Premiera "Dziewczyn z Dubaju" miała odbyć się w przeciągu kilku najbliższych miesięcy. Produkcja była efektem współpracy małżeństwa Stępniów i reżyserki Marii Sadowskiej.
Film jednak nie zdążył trafić do dystrybucji kinowej, a już media obiegła informacja, że Doda i Emil się rozstali.
Początkowo wspólnie deklarowali, że ich życie prywatnie nie wpłynie na promocję filmu. Cóż, stało się jednak inaczej...
Zaczęło się od zaskakującego nagrania Dody, na którym wystąpiła wraz z Marią Sadowską. Panie udały się do studia filmowego, aby dokonać ostatnich szlifów w montażu "Dziewczyn z Dubaju". Niespodziewanie zatrzaśnięto im drzwi przed nosem...
"Byłyśmy umówione na ostateczny montaż naszego filmu, który trwa 2 h 20 min i jest za długi, od wielu miesięcy próbujemy umówić się na ten skrót, co jest nam uniemożliwiane i dziś po raz kolejny zamknięto przed nami drzwi, przed filmem, którego jestem producentem kreatywnym i poświeciłam mu dwa lata, a Maria go wyreżyserowała.

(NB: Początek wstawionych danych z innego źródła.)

theorem decode_one {op : Byte} {i : Instr} (h : ∀ b1 b2, decodeBytes op b1 b2 = i) (hl : encode i = [op]) : Statement i := by
  intro rest
  have hlen : i.length = 1 := by rw [Instr.length, hl]; rfl
  simp [hl, decode, h, hlen]

theorem decode_two {op n : Byte} {i : Instr} (h : ∀ b2, decodeBytes op n b2 = i) (hl : encode i = [op, n]) : Statement i := by
  intro rest
  have hlen : i.length = 2 := by rw [Instr.length, hl]; rfl
  simp [hl, decode, h, hlen]

theorem decode_three (op : Byte) {nn : Word} {i : Instr} (h : decodeBytes op (lo8 nn) (hi8 nn) = i)
    (hl : encode i = withWord op nn) : Statement i := by
  intro rest
  have hlen : i.length = 3 := by rw [Instr.length, hl]; rfl
  simp [hl, withWord, decode, h, hlen]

Emil napisał oficjalne maile, że nie mamy prawa dotykać tego filmu, który robiłyśmy przez dwa lata i nikt nie rozumie, dlaczego tak się zachowuje, nawet dystrybutor. Wszyscy mówią, że film jest za długi. Czujemy się wykorzystane, kopnięte w tyłek i Emil jest jedynym królem i władcą tego filmu" - oburzała się Rabczewska.
Gwiazda dodała, że w związku z zaistniałą sytuacją wraz z Marią Sadowską nie chcą brać odpowiedzialności za efekt końcowy tego dzieła.
"Ja jako producent kreatywny w obecnej sytuacji niestety muszę stwierdzić teraz głośno, że nie biorę odpowiedzialności za ten materiał filmowy i Maria również, jako reżyserka, ponieważ zostało nam uniemożliwione dokończenie pracy nad nim" - mówiła na nagraniu.
Mąż Dody wydał już kilka oświadczeń w tej sprawie. W jednym z nich groził żonie nawet napalmem. Gdy jednak nieco ochłonął, przesłał do naszej redakcji kolejne oświadczenie, w którym opisał zaistniałą sytuację ze swojej perspektywy.
Biznesmen twierdzi, że Doda mija się z prawdą i wykorzystuje film jako broń wymierzoną przeciwko niemu w "czysto osobistym charakterze".
Stępień przekonuje, że film został już ukończony i to w czerwcu 2021 roku, a przedpremierowe pokazy były na to dowodem.
"Pokazywana wówczas wersja była zaakceptowaną przez nas oboje i przede wszystkim była wersją ostateczną (dokończoną). (...) Długie i wyczerpujące prace nad filmem zakończyły się już dawno, wszyscy – łącznie z Panią Dorotą i innymi członkami ekipy – byli z nich zadowoleni. Przypominam na marginesie, że byliśmy gotowi do premiery już wcześniej, a nasze plany pokrzyżował koronawirus" - dodaje Emil.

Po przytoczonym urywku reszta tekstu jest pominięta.